It was a drama that fueled his drama, a point that has become a critical truism. Williams put the case rather simply in a foreword to Sweet Bird of Youth, initially published in The New York Times in 1959: “At the age of fourteen I discovered writing as an escape from a world of reality in which I felt acutely uncomfortable. It immediately became my place of retreat, my cave, my refuge.”
If Lahr is correct, the playwright burrowed mostly into his own unconscious. Williams was “the most autobiographical of American playwrights,” Lahr writes, a claim that is hard either to substantiate or disprove (though among his contemporaries, Eugene O’Neill would surely be a contender). The plays, Lahr adds, are “snapshots of his heart’s mutation.” It makes sense that Tennessee Williams: Mad Pilgrimage of the Flesh should begin with the 1945 Broadway opening of Williams’s first big success, The Glass Menagerie. The play is a barely disguised autobiographical meditation in which the narrator, Tom (the playwright’s birth name), reimagines his family of origin—the absent father, eccentric and controlling mother, and impaired sister—through the gauzy scrim of memory.
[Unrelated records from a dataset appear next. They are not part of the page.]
/-- The whole objects of a block (R104). -/
def spansOfBlock : Nat → List Span
  | 0 => spansOfBlock00
  | 1 => spansOfBlock01
  | 2 => spansOfBlock02
  | 3 => spansOfBlock03
  | 4 => spansOfBlock04
  | 5 => spansOfBlock05
  | 6 => spansOfBlock06
  | 7 => spansOfBlock07
  | 8 => spansOfBlock08
  | 9 => spansOfBlock09
  | 10 => spansOfBlock10
  | 11 => spansOfBlock11
  | 12 => spansOfBlock12
  | 13 => spansOfBlock13
  | 14 => spansOfBlock14
  | 15 => spansOfBlock15
  | _ => []

end Sys2Proof.Machine
end

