/-! Block 0x0D: Networks. -/

-- ETH_CFG: R553
def Reg.ETH_CFG_EN (p : Nat) : Fld := ⟨0x0D000000 + 0x40 * p, 31, 31⟩
def Reg.ETH_CFG_MODE (p : Nat) : Fld := ⟨0x0D000000 + 0x40 * p, 30, 29⟩
def Reg.ETH_CFG_AN_EN (p : Nat) : Fld := ⟨0x0D000000 + 0x40 * p, 28, 28⟩
def Reg.ETH_CFG_TAGGED (p : Nat) : Fld := ⟨0x0D000000 + 0x40 * p, 27, 27⟩
def Reg.ETH_CFG_UNTAGGED_OK (p : Nat) : Fld := ⟨0x0D000000 + 0x40 * p, 26, 26⟩
def Reg.ETH_CFG_PCP (p : Nat) : Fld := ⟨0x0D000000 + 0x40 * p, 25, 23⟩
def Reg.ETH_CFG_VID (p : Nat) : Fld := ⟨0x0D000000 + 0x40 * p, 11, 0⟩
def Reg.ETH_CFG_IP (p : Nat) : Fld := ⟨0x0D000004 + 0x40 * p, 31, 0⟩
def Reg.ETH_CFG_GATEWAY (p : Nat) : Fld := ⟨0x0D000008 + 0x40 * p, 31, 0⟩
def Reg.ETH_CFG_PREFIX (p : Nat) : Fld := ⟨0x0D00000C + 0x40 * p, 5, 0⟩
def Reg.ETH_CFG_TX_LAT (p : Nat) : Fld := ⟨0x0D000010 + 0x40 * p, 31, 16⟩
def Reg.ETH_CFG_RX_LAT (p : Nat) : Fld := ⟨0x0D000010 + 0x40 * p, 15, 0⟩
def Reg.ETH_CFG_MAC_HI (p : Nat) : Fld := ⟨0x0D000014 + 0x40 * p, 15, 0⟩
def Reg.ETH_CFG_MAC_LO (p : Nat) : Fld := ⟨0x0D000018 + 0x40 * p, 31, 0⟩
-- ETH_STAT: R554
def Reg.ETH_STAT_LINK (p : Nat) : Fld := ⟨0x0D000100 + 0x40 * p, 31, 31⟩
def Reg.ETH_STAT_AN_DONE (p : Nat) : Fld := ⟨0x0D000100 + 0x40 * p, 30, 30⟩
def Reg.ETH_STAT_SPEED_BAD (p : Nat) : Fld := ⟨0x0D000100 + 0x40 * p, 29, 29⟩
def Reg.ETH_STAT_REMOTE_FAULT (p : Nat) : Fld := ⟨0x0D000100 + 0x40 * p, 28, 28⟩
def Reg.ETH_STAT_RX_FRAMES (p : Nat) : Fld := ⟨0x0D000104 + 0x40 * p, 31, 0⟩
def Reg.ETH_STAT_TX_FRAMES (p : Nat) : Fld := ⟨0x0D000108 + 0x40 * p, 31, 0⟩
def Reg.ETH_STAT_FCS_ERR (p : Nat) : Fld := ⟨0x0D00010C + 0x40 * p, 31, 0⟩
def Reg.ETH_STAT_RX_DROPPED (p : Nat) : Fld := ⟨0x0D000110 + 0x40 * p, 31, 0⟩
def Reg.ETH_STAT_ICMP_DROPPED (p : Nat) : Fld := ⟨0x0D000114 + 0x40 * p, 31, 16⟩
def Reg.ETH_STAT_LINK_DOWNS (p : Nat) : Fld := ⟨0x0D000114 + 0x40 * p, 15, 0⟩
def Reg.ETH_STAT_UNRESOLVED (p : Nat) : Fld := ⟨0x0D000118 + 0x40 * p, 31, 0⟩
-- ETH_MDIO: R555
def Reg.ETH_MDIO_START (p : Nat) : Fld := ⟨0x0D000200 + 0x10 * p, 31, 31⟩
def Reg.ETH_MDIO_BUSY (p : Nat) : Fld := ⟨0x0D000200 + 0x10 * p, 30, 30⟩
def Reg.ETH_MDIO_OP (p : Nat) : Fld := ⟨0x0D000200 + 0x10 * p, 29, 29⟩
def Reg.ETH_MDIO_PHYAD (p : Nat) : Fld := ⟨0x0D000200 + 0x10 * p, 28, 24⟩
def Reg.ETH_MDIO_REGAD (p : Nat) : Fld := ⟨0x0D000200 + 0x10 * p, 20, 16⟩
def Reg.ETH_MDIO_DATA (p : Nat) : Fld := ⟨0x0D000200 + 0x10 * p, 15, 0⟩
-- ETH_TELEGRAM: R556
def Reg.ETH_TELEGRAM_EN (t : Nat) : Fld := ⟨0x0D000400 + 0x20 * t, 31, 31⟩
def Reg.ETH_TELEGRAM_PORT (t : Nat) : Fld := ⟨0x0D000400 + 0x20 * t, 30, 30⟩
def Reg.ETH_TELEGRAM_PERIOD_MS (t : Nat) : Fld := ⟨0x0D000400 + 0x20 * t, 15, 0⟩
def Reg.ETH_TELEGRAM_PHASE_NS (t : Nat) : Fld := ⟨0x0D000404 + 0x20 * t, 31, 0⟩
def Reg.ETH_TELEGRAM_DEST_IP (t : Nat) : Fld := ⟨0x0D000408 + 0x20 * t, 31, 0⟩
def Reg.ETH_TELEGRAM_DEST_PORT (t : Nat) : Fld := ⟨0x0D00040C + 0x20 * t, 31, 16⟩
def Reg.ETH_TELEGRAM_LENGTH (t : Nat) : Fld := ⟨0x0D00040C + 0x20 * t, 10, 0⟩
def Reg.ETH_TELEGRAM_START (t : Nat) : Fld := ⟨0x0D000410 + 0x20 * t, 31, 0⟩
def Reg.ETH_TELEGRAM_SENT (t : Nat) : Fld := ⟨0x0D000414 + 0x20 * t, 31, 0⟩
def Reg.ETH_TELEGRAM_SKIPPED (t : Nat) : Fld := ⟨0x0D000418 + 0x20 * t, 31, 16⟩
def Reg.ETH_TELEGRAM_LAST_SEQ (t : Nat) : Fld := ⟨0x0D00041C + 0x20 * t, 31, 0⟩
-- PTP_CFG: R557
def Reg.PTP_CFG_EN : Fld := ⟨0x0D100000, 31, 31⟩
def Reg.PTP_CFG_CLOCK : Fld := ⟨0x0D100000, 30, 29⟩
def Reg.PTP_CFG_TWO_STEP : Fld := ⟨0x0D100000, 28, 28⟩
def Reg.PTP_CFG_PORTS : Fld := ⟨0x0D100000, 27, 26⟩
def Reg.PTP_CFG_DOMAIN : Fld := ⟨0x0D100000, 15, 8⟩
def Reg.PTP_CFG_PRIORITY1 : Fld := ⟨0x0D100004, 31, 24⟩
def Reg.PTP_CFG_PRIORITY2 : Fld := ⟨0x0D100004, 23, 16⟩
def Reg.PTP_CFG_LOCK_NS : Fld := ⟨0x0D100008, 31, 16⟩
def Reg.PTP_CFG_HOLDOVER_S : Fld := ⟨0x0D100008, 15, 0⟩
-- PTP_PORT: R558
def Reg.PTP_PORT_STATE (p : Nat) : Fld := ⟨0x0D100100 + 0x20 * p, 31, 28⟩
def Reg.PTP_PORT_DELAY_VALID (p : Nat) : Fld := ⟨0x0D100100 + 0x20 * p, 27, 27⟩
def Reg.PTP_PORT_LINK_DELAY (p : Nat) : Fld := ⟨0x0D100104 + 0x20 * p, 31, 0⟩
def Reg.PTP_PORT_SYNC_RX (p : Nat) : Fld := ⟨0x0D100108 + 0x20 * p, 31, 0⟩
def Reg.PTP_PORT_ANNOUNCE_TIMEOUTS (p : Nat) : Fld := ⟨0x0D10010C + 0x20 * p, 31, 16⟩
def Reg.PTP_PORT_PDELAY_FAIL (p : Nat) : Fld := ⟨0x0D10010C + 0x20 * p, 15, 0⟩
def Reg.PTP_PORT_SYNC_TX (p : Nat) : Fld := ⟨0x0D100110 + 0x20 * p, 31, 0⟩
-- PTP_PARENT: R559
def Reg.PTP_PARENT_GM_ID_HI : Fld := ⟨0x0D100200, 31, 0⟩
def Reg.PTP_PARENT_GM_ID_LO : Fld := ⟨0x0D100204, 31, 0⟩
def Reg.PTP_PARENT_GM_CLASS : Fld := ⟨0x0D100208, 31, 24⟩
def Reg.PTP_PARENT_GM_ACCURACY : Fld := ⟨0x0D100208, 23, 16⟩
def Reg.PTP_PARENT_STEPS_REMOVED : Fld := ⟨0x0D100208, 15, 0⟩
def Reg.PTP_PARENT_UTC_OFFSET : Fld := ⟨0x0D10020C, 31, 16⟩
def Reg.PTP_PARENT_UTC_VALID : Fld := ⟨0x0D10020C, 15, 15⟩
def Reg.PTP_PARENT_LEAP61 : Fld := ⟨0x0D10020C, 14, 14⟩
def Reg.PTP_PARENT_LEAP59 : Fld := ⟨0x0D10020C, 13, 13⟩
def Reg.PTP_PARENT_PARENT_PORT : Fld := ⟨0x0D10020C, 12, 12⟩
def Reg.PTP_PARENT_GM_CHANGES : Fld := ⟨0x0D100210, 31, 0⟩
-- CAN_CFG: R560
def Reg.CAN_CFG_MODE (c : Nat) : Fld := ⟨0x0D200000 + 0x10000 * c, 31, 30⟩
def Reg.CAN_CFG_FD_EN (c : Nat) : Fld := ⟨0x0D200000 + 0x10000 * c, 29, 29⟩
def Reg.CAN_CFG_AUTO_RECOVER (c : Nat) : Fld := ⟨0x0D200000 + 0x10000 * c, 28, 28⟩
def Reg.CAN_CFG_TDC_EN (c : Nat) : Fld := ⟨0x0D200000 + 0x10000 * c, 27, 27⟩
def Reg.CAN_CFG_TDCO (c : Nat) : Fld := ⟨0x0D200000 + 0x10000 * c, 26, 20⟩
def Reg.CAN_CFG_NBRP (c : Nat) : Fld := ⟨0x0D200004 + 0x10000 * c, 31, 24⟩
def Reg.CAN_CFG_NTSEG1 (c : Nat) : Fld := ⟨0x0D200004 + 0x10000 * c, 23, 16⟩
def Reg.CAN_CFG_NTSEG2 (c : Nat) : Fld := ⟨0x0D200004 + 0x10000 * c, 15, 8⟩
def Reg.CAN_CFG_NSJW (c : Nat) : Fld := ⟨0x0D200004 + 0x10000 * c, 7, 0⟩
def Reg.CAN_CFG_DBRP (c : Nat) : Fld := ⟨0x0D200008 + 0x10000 * c, 31, 24⟩
def Reg.CAN_CFG_DTSEG1 (c : Nat) : Fld := ⟨0x0D200008 + 0x10000 * c, 23, 16⟩
def Reg.CAN_CFG_DTSEG2 (c : Nat) : Fld := ⟨0x0D200008 + 0x10000 * c, 15, 8⟩
def Reg.CAN_CFG_DSJW (c : Nat) : Fld := ⟨0x0D200008 + 0x10000 * c, 7, 0⟩
def Reg.CAN_CFG_TIME_ROLE (c : Nat) : Fld := ⟨0x0D20000C + 0x10000 * c, 31, 30⟩
def Reg.CAN_CFG_REF_IDE (c : Nat) : Fld := ⟨0x0D20000C + 0x10000 * c, 29, 29⟩
def Reg.CAN_CFG_REF_ID (c : Nat) : Fld := ⟨0x0D20000C + 0x10000 * c, 28, 0⟩
def Reg.CAN_CFG_T_CYCLE_US (c : Nat) : Fld := ⟨0x0D200010 + 0x10000 * c, 31, 0⟩
-- CAN_STAT: R561
def Reg.CAN_STAT_ERR_STATE (c : Nat) : Fld := ⟨0x0D200100 + 0x10000 * c, 31, 30⟩
def Reg.CAN_STAT_RECOVERING (c : Nat) : Fld := ⟨0x0D200100 + 0x10000 * c, 29, 29⟩
def Reg.CAN_STAT_MASTER_NOW (c : Nat) : Fld := ⟨0x0D200100 + 0x10000 * c, 28, 28⟩
def Reg.CAN_STAT_TEC (c : Nat) : Fld := ⟨0x0D200100 + 0x10000 * c, 24, 16⟩
def Reg.CAN_STAT_REC (c : Nat) : Fld := ⟨0x0D200100 + 0x10000 * c, 15, 8⟩
def Reg.CAN_STAT_CYCLE_COUNT (c : Nat) : Fld := ⟨0x0D200100 + 0x10000 * c, 5, 0⟩
def Reg.CAN_STAT_BUSOFFS (c : Nat) : Fld := ⟨0x0D200104 + 0x10000 * c, 31, 16⟩
def Reg.CAN_STAT_RX_LOST (c : Nat) : Fld := ⟨0x0D200104 + 0x10000 * c, 15, 0⟩
def Reg.CAN_STAT_RX_FRAMES (c : Nat) : Fld := ⟨0x0D200108 + 0x10000 * c, 31, 0⟩
def Reg.CAN_STAT_TX_FRAMES (c : Nat) : Fld := ⟨0x0D20010C + 0x10000 * c, 31, 0⟩
def Reg.CAN_STAT_ERR_FRAMES (c : Nat) : Fld := ⟨0x0D200110 + 0x10000 * c, 31, 0⟩
-- CAN_OBJ: R562
def Reg.CAN_OBJ_EN (c : Nat) (n : Nat) : Fld := ⟨0x0D201000 + 0x10000 * c + 0x80 * n, 31, 31⟩
def Reg.CAN_OBJ_DIR (c : Nat) (n : Nat) : Fld := ⟨0x0D201000 + 0x10000 * c + 0x80 * n, 30, 30⟩
def Reg.CAN_OBJ_ONE_SHOT (c : Nat) (n : Nat) : Fld := ⟨0x0D201000 + 0x10000 * c + 0x80 * n, 29, 29⟩
def Reg.CAN_OBJ_TRIGGER (c : Nat) (n : Nat) : Fld := ⟨0x0D201000 + 0x10000 * c + 0x80 * n, 28, 27⟩
def Reg.CAN_OBJ_RX_KIND (c : Nat) (n : Nat) : Fld := ⟨0x0D201000 + 0x10000 * c + 0x80 * n, 26, 26⟩
def Reg.CAN_OBJ_IDE (c : Nat) (n : Nat) : Fld := ⟨0x0D201000 + 0x10000 * c + 0x80 * n, 25, 25⟩
def Reg.CAN_OBJ_FDF (c : Nat) (n : Nat) : Fld := ⟨0x0D201000 + 0x10000 * c + 0x80 * n, 24, 24⟩
def Reg.CAN_OBJ_BRS (c : Nat) (n : Nat) : Fld := ⟨0x0D201000 + 0x10000 * c + 0x80 * n, 23, 23⟩
def Reg.CAN_OBJ_DLC (c : Nat) (n : Nat) : Fld := ⟨0x0D201000 + 0x10000 * c + 0x80 * n, 22, 19⟩
def Reg.CAN_OBJ_MASK_FDF (c : Nat) (n : Nat) : Fld := ⟨0x0D201000 + 0x10000 * c + 0x80 * n, 18, 18⟩
def Reg.CAN_OBJ_ID (c : Nat) (n : Nat) : Fld := ⟨0x0D201004 + 0x10000 * c + 0x80 * n, 28, 0⟩
def Reg.CAN_OBJ_MASK (c : Nat) (n : Nat) : Fld := ⟨0x0D201008 + 0x10000 * c + 0x80 * n, 28, 0⟩
def Reg.CAN_OBJ_PERIOD (c : Nat) (n : Nat) : Fld := ⟨0x0D20100C + 0x10000 * c + 0x80 * n, 31, 16⟩
def Reg.CAN_OBJ_PHASE (c : Nat) (n : Nat) : Fld := ⟨0x0D20100C + 0x10000 * c + 0x80 * n, 15, 0⟩
def Reg.CAN_OBJ_CYC_MASK (c : Nat) (n : Nat) : Fld := ⟨0x0D201010 + 0x10000 * c + 0x80 * n, 31, 26⟩
def Reg.CAN_OBJ_CYC_MATCH (c : Nat) (n : Nat) : Fld := ⟨0x0D201010 + 0x10000 * c + 0x80 * n, 25, 20⟩
def Reg.CAN_OBJ_TX_OFS_US (c : Nat) (n : Nat) : Fld := ⟨0x0D201010 + 0x10000 * c + 0x80 * n, 19, 0⟩
def Reg.CAN_OBJ_SRC_ADDR (c : Nat) (n : Nat) : Fld := ⟨0x0D201014 + 0x10000 * c + 0x80 * n, 31, 0⟩
def Reg.CAN_OBJ_SP_ID (c : Nat) (n : Nat) : Fld := ⟨0x0D201014 + 0x10000 * c + 0x80 * n, 31, 16⟩
def Reg.CAN_OBJ_BYTE_OFS (c : Nat) (n : Nat) : Fld := ⟨0x0D201014 + 0x10000 * c + 0x80 * n, 15, 8⟩
def Reg.CAN_OBJ_DEPTH (c : Nat) (n : Nat) : Fld := ⟨0x0D201018 + 0x10000 * c + 0x80 * n, 31, 24⟩
def Reg.CAN_OBJ_TIMEOUT_MS (c : Nat) (n : Nat) : Fld := ⟨0x0D201018 + 0x10000 * c + 0x80 * n, 15, 0⟩
def Reg.CAN_OBJ_STATUS (c : Nat) (n : Nat) : Fld := ⟨0x0D20101C + 0x10000 * c + 0x80 * n, 31, 16⟩
def Reg.CAN_OBJ_PENDING (c : Nat) (n : Nat) : Fld := ⟨0x0D20101C + 0x10000 * c + 0x80 * n, 15, 15⟩
def Reg.CAN_OBJ_STALE (c : Nat) (n : Nat) : Fld := ⟨0x0D20101C + 0x10000 * c + 0x80 * n, 14, 14⟩
def Reg.CAN_OBJ_FULL (c : Nat) (n : Nat) : Fld := ⟨0x0D20101C + 0x10000 * c + 0x80 * n, 13, 13⟩
def Reg.CAN_OBJ_LAST_ERR (c : Nat) (n : Nat) : Fld := ⟨0x0D20101C + 0x10000 * c + 0x80 * n, 12, 10⟩
def Reg.CAN_OBJ_COUNT (c : Nat) (n : Nat) : Fld := ⟨0x0D20101C + 0x10000 * c + 0x80 * n, 5, 0⟩
def Reg.CAN_OBJ_TX_REQ (c : Nat) (n : Nat) : Fld := ⟨0x0D201020 + 0x10000 * c + 0x80 * n, 31, 31⟩
def Reg.CAN_OBJ_ACK (c : Nat) (n : Nat) : Fld := ⟨0x0D201020 + 0x10000 * c + 0x80 * n, 5, 0⟩
def Reg.CAN_OBJ_HEAD (c : Nat) (n : Nat) : Fld := ⟨0x0D201024 + 0x10000 * c + 0x80 * n, 31, 24⟩
def Reg.CAN_OBJ_BASE (c : Nat) (n : Nat) : Fld := ⟨0x0D201024 + 0x10000 * c + 0x80 * n, 23, 16⟩
def Reg.CAN_OBJ_DONE (c : Nat) (n : Nat) : Fld := ⟨0x0D201028 + 0x10000 * c + 0x80 * n, 31, 0⟩
def Reg.CAN_OBJ_FAILS (c : Nat) (n : Nat) : Fld := ⟨0x0D20102C + 0x10000 * c + 0x80 * n, 31, 0⟩
-- CAN_OBJ_DATA: R562
def Reg.CAN_OBJ_DATA_DATA (c : Nat) (n : Nat) (i : Nat) : Fld := ⟨0x0D201040 + 0x10000 * c + 0x80 * n + 4 * i, 31, 0⟩
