-- ==== Sys2Proof/Machine/Line.lean ====
section
/-! DEFINITION. The line of an Enral link (R211 to R213): its 66-bit blocks, the bursts and the blocks between them, and the bits that a link
carries: sync header, scrambler and bit order. -/

namespace Sys2Proof.Machine

open Sys2Proof

/-! ### Blocks (R211, R212) -/

/-- Data blocks of 8 bytes each; the first byte of a block carries the most significant byte of its fields. -/
def dataBlocks : List Byte → List Block
  | a :: b :: c :: d :: e :: f :: g :: h :: t => ⟨1, [a, b, c, d, e, f, g, h]⟩ :: dataBlocks t
  | _ => []

/-- A control block: its type, then up to seven bytes, the rest 0. -/
def controlBlock (type : Byte) (l : List Byte) : Block := ⟨2, type :: (l ++ List.replicate 7 0).take 7⟩

/-- The block types of R212. -/
def idleBlock : Block := controlBlock 0xA5 []
def startBlock (kind : Nat) : Block := controlBlock 0xB1 [BitVec.ofNat 8 kind]
def endBlock : Block := controlBlock 0xB2 []

/-- A MARKER for a position counted from its sending end (R241). -/
def markerBlock (target : Nat) (ret : Bool) (number : Nat) : Block :=
  controlBlock 0xC3 [BitVec.ofNat 8 target, if ret then 1 else 0, BitVec.ofNat 8 number]

/-- The ECHO that a cell sends of it. -/
def echoBlock (target : Nat) (ret : Bool) (number : Nat) : Block :=
  controlBlock 0xC4 [BitVec.ofNat 8 target, if ret then 1 else 0, BitVec.ofNat 8 number, 0xEC]

/-- What an ECHO says: the target, the end and the marker number; none of another block. -/
def readEcho (b : List Byte) : Option (Nat × Nat × Nat) :=
  match b with
  | [t, x, e, m, c, 0, 0, 0] => if t = 0xC4 ∧ c = 0xEC then some (x.toNat, e.toNat, m.toNat) else none
  | _ => none

/-- A block that a receiver does not count in HEADER_ERR (R213). -/
def Block.valid (b : Block) : Bool :=
  b.header == 1 || (b.header == 2 && ([0xA5, 0xB1, 0xB2, 0xC3, 0xC4] : List Byte).contains (b.bytes.headD 0))

/-- A burst: its START with its KIND, its bytes in data blocks, and END (R213). -/
def burstOf (kind : Nat) (body : List Byte) : List Block := startBlock kind :: dataBlocks body ++ [endBlock]

/-! ### Bits (R211) -/

/-- The bits of a byte in the order of the line, the least significant first (clause 49 of IEEE 802.3; PRESUMED, log entry 68). -/
def byteBits (b : Byte) : List Bool := (List.range 8).map b.getLsbD

/-- The scrambler 1 + x^39 + x^58 from the bits it has put out before, newest first. -/
def scramble : List Bool → List Bool → List Bool
  | _, [] => []
  | past, x :: t =>
    let y := xor x (xor (past.getD 38 false) (past.getD 57 false))
    y :: scramble (y :: past) t

/-- The descrambler of a receiver, from the bits that have come before, newest first. -/
def descramble : List Bool → List Bool → List Bool
  | _, [] => []
  | past, y :: t => xor y (xor (past.getD 38 false) (past.getD 57 false)) :: descramble (y :: past) t

/-- A block on the line: the sync header as it stands, and the payload scrambled. -/
def Block.wire (past : List Bool) (b : Block) : List Bool :=
  [b.header.getLsbD 1, b.header.getLsbD 0] ++ scramble past (b.bytes.map byteBits).flatten

/-- Blocks on the line, one after the other. -/
def lineOf : List Bool → List Block → List Bool
  | _, [] => []
  | past, b :: t =>
    let bits := b.wire past
    bits ++ lineOf ((bits.drop 2).reverse ++ past) t

/-- What an output puts on the line of a link whose transmitter has sent scrambled bits before. -/
def Out.wire (past : List Bool) : Out → List Bool
  | .burst _ bs => lineOf past bs
  | .gap _ bs => lineOf past bs
  | _ => []

end Sys2Proof.Machine
end

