-- ==== Sys2Proof/Machine/SafetyIsland.lean ====
section
/-! DEFINITION. The safety island (R491 to R523): its cycle of 250 µs, demands, the SS1 delay, STO and the outputs, lock-outs and their
release, the link to the controller die, and its parameters. -/

namespace Sys2Proof.Machine

open Sys2Proof

/-! ### Small parts -/

/-- A number with one bit set or cleared. -/
def withBit (v i : Nat) (b : Bool) : Nat := v - v / 2 ^ i % 2 * 2 ^ i + (if b then 2 ^ i else 0)

def State.pair (s : State) (i : Fin 8) : PairRun := s.isl.pairs[i]
def State.setPair (s : State) (i : Fin 8) (p : PairRun) : State := { s with isl := { s.isl with pairs := s.isl.pairs.set i p } }
def State.outp (s : State) (j : Fin 4) : OutRun := s.isl.outs[j]
def State.setOutp (s : State) (j : Fin 4) (o : OutRun) : State := { s with isl := { s.isl with outs := s.isl.outs.set j o } }

def pairIdx : List (Fin 8) := [0, 1, 2, 3, 4, 5, 6, 7]
def outIdx : List (Fin 4) := [0, 1, 2, 3]

/-- The KIND of a pair in the active set (R493). -/
def State.pairKind (s : State) (i : Fin 8) : Nat := s.rd (Reg.SAFE_PARAM_ACTIVE_IN_KIND i)

/-- Whether each channel of a pair is open: it has left its closed-state level (R493). -/
def State.openA (s : State) (i : Fin 8) : Bool := s.flag (Reg.SAFE_IN_A_ON i) == (s.pairKind i == 4)
def State.openB (s : State) (i : Fin 8) : Bool :=
  s.flag (Reg.SAFE_IN_B_ON i) == (s.pairKind i == 4 || s.flag (Reg.SAFE_PARAM_ACTIVE_IN_ANTIVALENT i))

/-- The channels of a pair disagree (R495). -/
def State.pairSplit (s : State) (i : Fin 8) : Bool := s.openA i != s.openB i

/-- The accepted level and the count after one more reading (R494). -/
def acceptLevel (cur : Bool) (n : Nat) (l : PadLevel) : Bool × Nat :=
  match l with
  | .between => (cur, 0)
  | .on => if cur then (cur, 0) else if 3 ≤ n then (true, 0) else (cur, n + 1)
  | .off => if !cur then (cur, 0) else if 3 ≤ n then (false, 0) else (cur, n + 1)

/-- Demands of pairs with FUNCTION STO, and with FUNCTION SS1. -/
def State.stoDemand (s : State) : Bool := pairIdx.any (fun i => (s.pair i).demand && !(s.flag (Reg.SAFE_PARAM_ACTIVE_IN_FUNCTION i)))
def State.ss1Demand (s : State) : Bool := pairIdx.any (fun i => (s.pair i).demand && s.flag (Reg.SAFE_PARAM_ACTIVE_IN_FUNCTION i))

/-- A lock-out is in force. -/
def State.locked (s : State) : Bool := s.flag Reg.SAFE_LOCK_LOCKED

/-- The island is in keep-alive, or its VIN detector acts (R46, R512). -/
def State.islandKept (s : State) : Bool :=
  decide (s.power.region ≠ .full) || s.power.stopping.any (fun p => p.1 == .brownout || p.1 == .overvoltage)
In Lahr’s view, the sister’s final gesture of extinguishing her candles at the narrator’s behest “broadcasts Williams’s dramatic goal—to redeem life, through beauty, from the humiliation of grief.” (It also seems to suggest an attempt, however futile, to distance the past by metaphorically snuffing out its memory.) Lahr’s lovely prose passage signals his own goal: to redeem the life of this taxing, troubled man, beset by addictions and instability, by illuminating how his art both served and sapped him.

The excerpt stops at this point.